С одной стороны, все звезды современной архитектуры мнут, гнут, рвут и вытягивают пространство
и форму, вовсю превращают свои здания в скульптуры. С другой стороны, оказывается, что делать
им это незачем, потому что архитектура и так всегда
скульптура, и в особенности классическая, но также
и в особенности модернистская, например Роншанская капелла.
Очевидно, что дело в неверной постановке
вопроса. Я думаю, стоит зайти с другой стороны
и попытаться понять, в каком смысле архитектура
не есть скульптура. Тогда станет понятно, зачем она
к скульптуре стремится.
Она не есть скульптура в тривиальном функциональном смысле, в ней спят, едят, работают, торгуют
и все остальное. Это не имеет отношения к художественной стороне дела, но дает основания для
аналогии. Существует целый ряд других пространственных объектов функционального назначения,
которые никакой скульптурой не являются. Например, автомобили, поезда, самолеты, палатки, как
торговые, так и туристические и т.д. и т.п. Все то,
что производится промышленным путем и не претендует на уникальность. Аналогичным образом
архитектура, созданная под выполнение функции
и не претендующая на уникальность, также не является скульптурой и не имеет с ней ничего общего.
Например, если с Роншанской капеллой действительно возникают вопросы, то с пятиэтажками их
нет. Они ничего общего со скульптурой не имеют.

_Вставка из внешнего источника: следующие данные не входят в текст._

-- ==== Sys2Proof/Machine/State.lean ====
section
/-! DEFINITION. The state of HUFF (spec/10_state.md R20 to R44), the host beside it
(spec/00_scope.md R7), and the reasons a step can stop. A length register is held once, as the
length of its buffer (log entry 2). -/

namespace Sys2Proof.Machine

/-- A node of the arena (R24): a leaf holds one symbol, an internal node the indices of its two
children. -/
inductive Node where
  | leaf (sym : Symbol) (freq : Nat)
  | internal (left right : Nat) (freq : Nat)
  deriving DecidableEq, Repr

/-- The result codes of R225, in its order. Codes 11 to 15 never occur (I15). -/
inductive ResultCode where
  | ok
  | emptyInput
  | emptyQueue
  | unknownSymbol
  | undecodableStream
  | formatLimitExceeded
  | corruptArtifact
  | roundTripMismatch
  | illegalCommand
  | notReady
  | capacity
  deriving DecidableEq, Repr

/-- The ten fields of the valid register V (R35). -/
inductive Flag where
  | text
  | freq
  | tree
  | code
  | bits
  | data
  | ctab
  | inv
  | out
  | hres
  deriving DecidableEq, Repr

/-- The ten address spaces (spec/20_memory.md R60), by name. -/
inductive Space where
  | text
  | freq
  | node
  | heap
  | code
  | inv
  | bits
  | data
  | ctab
  | out
  deriving DecidableEq, Repr

/-- The contents of the ten address spaces (R22 to R33, R61). Each space is dense: element `i` of
the list is the element at index `i`, and the length register of the space is the list's length. -/
structure Memory where
  /-- TEXT: the input text (R22); its length is TLEN -/
  text : List Symbol
  /-- FREQ: the frequency table (R23); its length is NSYM -/
  freq : List (Symbol × Nat)
  /-- NODE: the arena of tree nodes (R24); its length is NNODE -/
  node : List Node
  /-- HEAP: the priority queue's array of node indices (R25); its length is HN -/
  heap : List Nat
  /-- CODE: the code table (R27); its length is NCODE -/
  code : List (Symbol × Bits)
  /-- INV: the inverse code table (R28); its length is NINV -/
  inv  : List (Bits × Symbol)
  /-- BITS: the unpadded bitstream (R29); its length is BITLEN -/
  bits : Bits
  /-- DATA: the encoded-data artifact (R31); its length is DLEN -/
  data : List Byte
  /-- CTAB: the code-table artifact (R32); its length is CLEN -/
  ctab : List Byte
  /-- OUT: the decoded text (R33); its length is OLEN -/
  out  : List Symbol
  deriving DecidableEq, Repr

/-- The three value registers (R26, R30, R34). -/
structure Regs where
  root : Nat
  hres : Nat
  pad  : Fin 8
  deriving DecidableEq, Repr

/-- The valid register and the control and status registers (R35 to R39). -/
structure Control where
  /-- V: bit numbers in `Flag.bit` -/
  valid  : BitVec 10
  /-- STATUS: bit 0 BUSY, bit 1 ERRF (R37) -/
  status : BitVec 2
  /-- ERR (R38) -/
  err    : ResultCode
  /-- ERRLOG (R39) -/
  errlog : BitVec 16
  /-- CMD: the word the host has written and HUFF has not yet taken; CMD holds nothing between
  commands (R36) -/
  cmd    : Option Word
  deriving DecidableEq, Repr

/-- What a host read can name (R45, R70). -/
inductive ReadTarget where
  | contents (x : Space)
  | length (x : Space)
  | root
  | hres
  | pad
  | valid
  | status
  | err
  | errlog
  | cmd
  deriving DecidableEq, Repr

/-- A value a host read obtains. -/
inductive ReadValue where
  | symbols (v : List Symbol)
  | freqTable (v : List (Symbol × Nat))
  | nodes (v : List Node)
  | indices (v : List Nat)
  | codeTable (v : List (Symbol × Bits))
  | inverseTable (v : List (Bits × Symbol))
  | bits (v : Bits)
  | bytes (v : List Byte)
  | number (n : Nat)
  deriving DecidableEq, Repr

/-- The answer to a host read: the whole value, or no value (R70). -/
inductive Reply where
  | value (v : ReadValue)
  | refused
  deriving DecidableEq, Repr

/-- One action of the host (R7, R64, R106, R260). A `script` is a sequence of command words that
the host issues one after another and stops at the first whose result code is not 0;
`scriptRest` is the part of one still to be issued. -/
inductive HostAction where
  | ldtext (v : List Symbol)
  | ldfreq (v : List (Symbol × Nat))
  | lddata (v : List Byte)
  | ldctab (v : List Byte)
  | rd (x : ReadTarget)
  | command (w : Word)
  | script (ws : List Word)
  | scriptRest (ws : List Word)
  | reset
  deriving DecidableEq, Repr

/-- The host as far as HUFF meets it: what it has still to do, first action first, and what its
reads have answered, oldest first. The model's own field (log entry 10). -/
structure HostSide where
  pending : List HostAction
  replies : List Reply
  deriving DecidableEq, Repr

/-- The state of the machine. `params` and `tick` are the model's own fields: the implementation
parameters (log entry 3), which nothing writes, and the number of the next free values (log
entry 5). -/
structure State where
  mem    : Memory
  regs   : Regs
  ctl    : Control
  params : Params
  tick   : Nat
  host   : HostSide
  deriving DecidableEq, Repr

/-- Why the machine can stop with a fault. Each is safe: the model stops in a state that no run
from reset reaches and to which the spec gives no meaning (R62: an out-of-range access cannot be
expressed). Log entry 11. -/
inductive Fault where
  /-- raised by HPUSH and HPOP when HEAP holds an index that NODE does not have; safe -/
  | danglingHeapEntry
  /-- raised by GENCODES when ROOT or a child index is no index of NODE; safe -/
  | danglingNodeIndex
  /-- raised by GENCODES when the walk has popped NNODE nodes and its stack is not empty, so that
  NODE is not a tree; safe -/
  | unendingWalk
  deriving DecidableEq, Repr

/-- Why the machine can refuse. -/
inductive Refusal where
  /-- raised by exec for a command that has no meaning yet; safe -/
  | notModelled (mnemonic : String)
  /-- raised by the step when the host acts while STATUS.BUSY is 1 (R64, I11); no run reaches such
  a state (R37); safe -/
  | hostActionWhileBusy
  deriving DecidableEq, Repr

/-- The machine right after reset (R44, R260): every length 0, V, STATUS, ERR and ERRLOG 0.
ROOT, HRES and PAD are unspecified there; the model sets them to 0 (DESIGN CHOICE, log entry 6).
`tick` starts at 0 (DESIGN CHOICE, log entry 5). -/
def State.reset : State where
  mem    := ⟨[], [], [], [], [], [], [], [], [], []⟩
  regs   := ⟨0, 0, 0⟩
  ctl    := ⟨0#10, 0#2, .ok, 0#16, none⟩
  params := Config.params
  tick   := 0
  host   := ⟨[], []⟩

end Sys2Proof.Machine
end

Подчеркнем, что речь идет об образной стороне
дела, не о буквальных различиях в производственных процессах, но о программном выражении
этого различия. Например, бюсты В.И.Ленина
выпускались в СССР промышленно, но в образном
отношении претендовали на уникальность художественного изделия. С другой стороны, любой
дизайнерский прототип по методу изготовления
является уникальной скульптурой, однако же в образном отношении стремится к тому, чтобы быть
тиражируемым промышленным изделием. То же
происходит и с архитектурой. Специфика советской строительной промышленности делала каждую
пятиэтажку уникальным произведением, но они
на это никоим образом не претендовали. С другой
стороны, возведение буквальной копии афинского Тезейона в Вене никоим образом не сделало ни
сам храм, ни эту копию тиражируемым изделием
с точки зрения его образа.
Различие предельно просто – есть пространственные объекты, которые говорят о себе: «я
уникален», а есть те, которые заявляют: «я один
из множества таких же», и на эти заявления работают все их образные характеристики. Так вот,
специфика архитектуры модернизма заключается
в том, что все образные характеристики даже уникального здания говорят о его тиражной природе.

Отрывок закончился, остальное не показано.